To set values, we can use the `at()` function to set values by label, or `iat()` when setting values by position.

In [None]:
df.at[dates[0], 'A'] = 0
df

We can also use numpy arrays to set values

In [None]:
df.loc[:,'D'] = np.array([5] * len(df))
df

### Missing data

Sometimes, your dataset is not fully filled, and values are missing. Panda has some functions for that.

In [None]:
df1 = df.reindex(index=dates[0:4], columns=list(df.columns) + ['E']) #reindex datafram and add empty column E
df1

In [None]:
df1.loc[dates[0]:dates[1], 'E'] = 1 # set some values to 1 in E

In [None]:
df1.dropna(how='any') # drop all rows with nan

In [None]:
df1 = df.reindex(index=dates[0:4], columns=list(df.columns) + ['E']) #reindex datafram and add empty column E
df1.loc[dates[0]:dates[1], 'E'] = 1,2 # set some values to 1 in E
df1

In [None]:
df1.fillna(df1.mean())

### Statistics

Very similar to numpy, we can use mean(), max(), min() etc.

In [None]:
df.mean()

In [None]:
df.std()

### Grouping

With `groupby` we can quickly split and combine data on some criteria.

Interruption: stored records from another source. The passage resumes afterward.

-- ==== Sys2Proof/Machine/Tackroom.lean ====
section
/-! DEFINITION. The Tackroom's writer (R231, R352 to R357, R158, R377): sectors, programming in ring order, verification and retirement,
and the step that ends an erase or a program. -/

namespace Sys2Proof.Machine

/-! ### Sectors and bytes -/

/-- The Tackroom is set. -/
def setTk (f : Tk → Tk) (s : State) : State := { s with tk := f s.tk }

/-- A byte of an erased sector. (DESIGN CHOICE, log 13) -/
def erasedByte : Nat := 0xFF

/-- A byte of the image installed at manufacture, in slot A. (DESIGN CHOICE, log 13) -/
def factoryByte (a : Nat) : Nat := Config.setAtTest (0x5000000 + a) % 256

/-- A byte of the Tackroom. (DESIGN CHOICE, log 13) -/
def tkByte (s : State) (a : Nat) : Nat :=
  if s.tk.fac ≤ a / 65536 ∧ a < 0x800000 then factoryByte a else tget erasedByte s.tk.mem a

/-- Bytes of the Tackroom from an address. -/
def tkBytes (s : State) (a n : Nat) : Bytes := (List.range n).map (fun i => BitVec.ofNat 8 (tkByte s (a + i)))

/-- The writer skips a sector: it is RETIRED, or reinstated and not yet erased and verified (R231, R235). -/
def secRetired (s : State) (sec : Nat) : Bool :=
  let u := tget {} s.units (unitKey 4 sec)
  decide (u.state = 2) || u.out

/-- The good sectors among `n` from `lo`, ascending. -/
def goodSecs (s : State) (lo n : Nat) : List Nat := ((List.range n).map (fun i => lo + i)).filter (fun k => !secRetired s k)

/-- A sector holds programmed bytes. -/
def secDirty (s : State) (sec : Nat) : Bool :=
  decide (s.tk.fac ≤ sec ∧ sec < 128) || s.tk.mem.any (fun e => decide (e.1 / 65536 = sec))

/-- The partition of a writer: first sector and number of sectors (Table 12.11). -/
structure Part where
  lo : Nat
  n  : Nat
  deriving DecidableEq, Repr

def evPart : Part := ⟨768, 64⟩
def profPart : Part := ⟨256, 512⟩
def capPart : Part := ⟨832, 128⟩
def histPart : Part := ⟨1000, 24⟩
def backPart : Part := ⟨960, 40⟩

/-- The sector that follows in ring order, RETIRED ones skipped. -/
def nextSec (s : State) (p : Part) (sec : Nat) : Nat :=
  (((List.range p.n).map (fun i => p.lo + (sec - p.lo + 1 + i) % p.n)).find? (fun k => !secRetired s k)).getD sec

/-- Where the writer stands: an address in a RETIRED sector moves to the next one. -/
def standAt (s : State) (p : Part) (a : Nat) : Nat := if secRetired s (a / 65536) then 65536 * nextSec s p (a / 65536) else a

/-- The address after one byte. -/
def stepAddr (s : State) (p : Part) (a : Nat) : Nat := if (a + 1) % 65536 = 0 then 65536 * nextSec s p (a / 65536) else a + 1

/-- The addresses of `n` bytes in ring order from `a`, and the address after them. -/
def ringAddrs (s : State) (p : Part) : Nat → Nat → List Nat × Nat
  | 0, a => ([], a)
  | n + 1, a => let r := ringAddrs s p n (stepAddr s p a); (a :: r.1, r.2)

/-- Bytes are programmed at addresses. -/
def progAt (as_ : List Nat) (b : Bytes) (s : State) : State :=
  setTk (fun t => { t with mem := (as_.zip b).foldl (fun m e => tset erasedByte m e.1 e.2.toNat) t.mem }) s

/-! ### Image slots (R361, R377) -/

/-- The sectors of image slot `k`. -/
def slotSecs (s : State) (k : Nat) : List Nat := goodSecs s (128 * k) 128

/-- The address of an image offset in slot `k`: offsets map onto the good sectors in ascending order. -/
def imgAddr (s : State) (k off : Nat) : Option Nat := (slotSecs s k)[off / 65536]?.map (fun sec => 65536 * sec + off % 65536)

/-- A byte of the image in slot `k`. -/
def imgByte (s : State) (k off : Nat) : Byte :=
  match imgAddr s k off with | some a => BitVec.ofNat 8 (tkByte s a) | none => BitVec.ofNat 8 erasedByte

/-- Bytes of the image in slot `k`. -/
def imgBytes (s : State) (k off n : Nat) : Bytes := (List.range n).map (fun i => imgByte s k (off + i))

/-- What slot `k` holds. -/
def getSlot (s : State) (k : Nat) : SlotS := tget {} s.img.slots k

/-- It is set. -/
def setSlot (k : Nat) (x : SlotS) (s : State) : State := { s with img := { s.img with slots := tset {} s.img.slots k x } }

/-- The target slot of an update: the one that is not ACTIVE_SLOT, or slot A in ROM recovery without a valid slot (R374, R389). -/
def targetSlot (s : State) : Nat := if s.img.noneValid then 0 else 1 - s.get K.activeSlot
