/-- A session opens in the lowest free slot; H and the window begin with the counter of step 2 (R295). -/
def openSession (r : ReqFrame) (h : Handshake) (okm : Bytes) (s : State) : State :=
  let s := match oldSess s r.port r.addr r.sport with
    | some e => endSess e.1 s
    | none => if r.port = .spi then dropWork .spi none s else s
  let k := ((List.range 16).find? (fun k => decide (getSess s k = none))).getD 0
  let x : Sess := { port := r.port, addr := r.addr, sport := r.sport, role := h.role, host := h.host, dev := h.dev, kin := slice okm 0 32,
                    kout := slice okm 32 32, high := r.ctr, win := [r.ctr], last := s.fn, opened := s.fn }
  let s := setSess k (some x) s
  push12 (helloFrame r s (if r.port = .spi then none else some k) false
    (le 1 2 ++ slice okm 80 16 ++ le 1 k ++ le 2 (s.cfg s.fn K.sesSessionTimeout))) s

/-- A step 2 opens its session, or is refused. (DEDUCED, log 30) -/
def helloTwo (r : ReqFrame) (s : State) : State :=
  let d := helloData r
  if d.length ≠ 17 then refuse r 0xFF 0x31 s
  else match handOf s r.port r.addr r.sport with
    | none => helloDenied r s
    | some (i, h) =>
      match okmOf s h with
      | some okm =>
        if slice okm 64 16 ≠ d.drop 1 then helloDenied r (setHandshake i none s)
        else if sessFull s r.port r.addr r.sport then refuse r 0xFF 0x10 (setHandshake i none s)
        else openSession r h okm (setHandshake i none s)
      | none => helloDenied r (setHandshake i none s)

/-- HELLO_STEP2 (R292): the host's proof is checked, and a session with the requested role opens. -/
def execHelloStep2 (port : Port) (s : State) : Host.Outcome State Fault Refusal :=
  .next (if serverRuns s ∧ helloRoom s port then
    match nextHello port (fun d => decide (at_ d 0 1 = 2)) s with
    | none => s
    | some r => helloTwo r (dropHello r s)
  else s)

/-! ### Network frames (R294, R295) -/

/-- A payload is that of a HELLO with the given step. -/
def isHello (step : Nat) (pay : Bytes) : Bool :=
  match opsOf pay with | some [o] => decide (o.code = 0x60) && decide (at_ o.data 0 1 = step) | _ => false

/-- A frame is a HELLO step 1: unprotected, with a zero trailer; one with a TAG other than 0xFF is answered RANGE (R266). -/
def isStep1 (pay trailer : Bytes) : Bool := isHello 1 pay && trailer.all (fun b => decide (b = 0))

/-- An authenticated frame enters its request ring, or is refused BUSY (R15). -/
def acceptNet (r : ReqFrame) (n : Nat) (s : State) : State :=
  let s := if r.port = .plc then s else s.bumpLive K.t1sRxFrames
  let ring := if r.port = .plc then 11 else 10
  let used := sumN (s.srv.inq.filterMap (fun f => if f.port = r.port then some f.units else none))
  if used + creditUnits r.port n ≤ 1024 then
    setSrv (fun v => { v with inq := v.inq ++ [{ r with units := creditUnits r.port n, ord := v.ord }], ord := v.ord + 1 }) s
  else refuse r (at_ r.bytes 2 1) 0x10 (s.bump (K.stalls ring))

/-- A counter was received, or lies below the window (R295). -/
def isReplay (x : Sess) (c : Nat) : Bool := decide (c + 64 ≤ x.high) || decide (c ∈ x.win)

/-- A frame of an open session: its tag is verified, then its counter is checked against the window. -/
def netSession (r : ReqFrame) (k : Nat) (y : Sess) (head body tag : Bytes) (ctr n : Nat) (s : State) : State :=
  match gcmOpen y.kin (le 4 y.host ++ le 8 ctr) head body tag with
  | none => s.bump K.sesAuthFails
  | some p =>
    if isReplay y ctr then s.bump K.sesReplays
    else if ctr = 2 ^ 64 - 1 then endSess k s
    else
      let hi := max y.high ctr
      let y := { y with high := hi, win := (ctr :: y.win).filter (fun c => decide (hi < c + 64)), last := s.fn }
      acceptNet { r with bytes := head ++ p, sess := some k, ctr := ctr } n (setSess k (some y) s)

/-- The payload of a HELLO frame with TAG 0xFF under the key of its handshake, where the tag verifies. -/
def openHello (s : State) (tg : Nat) (x : Handshake) (head body tag : Bytes) (ctr : Nat) : Option Bytes :=
  if tg = 0xFF then
    (match okmOf s x with
     | some okm => gcmOpen (slice okm 0 32) (le 4 x.host ++ le 8 ctr) head body tag
     | none => none)
  else none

We ca also apply a function the each group independently. 

In [None]:
df = pd.DataFrame({'A': ['x', 'x', 'y', 'x',
                         'x', 'y', 'y', 'x'],
                   'B': ['one', 'one', 'two', 'three',
                         'two', 'two', 'one', 'three'],
                   'C': np.random.randn(8),
                   'D': np.random.randn(8)})
df

In [None]:
df.groupby('A').sum() # group them together and applying sumation on grous # B is dropped, because not numerical

Grouping by multiple columns forms a hierarchical index, and again we can apply the sum function.

In [None]:
df.groupby(['A', 'B']).sum()

## Plotting with Pandas

Matplotlib and Panda go hand in hand, and makes plotting really easy.

In [None]:
import matplotlib.pyplot as plt

In [None]:
ts = pd.Series(np.random.randn(1000),index=pd.date_range('1/1/2000', periods=1000))
ts = ts.cumsum()

df = pd.DataFrame(np.random.randn(1000, 4), index=ts.index, columns=['A', 'B', 'C', 'D'])
df

In [None]:
df = df.cumsum()
df.plot()

In [None]:
df_excel

In [None]:
df_excel.hist(column="Age")

In [None]:
np.NaN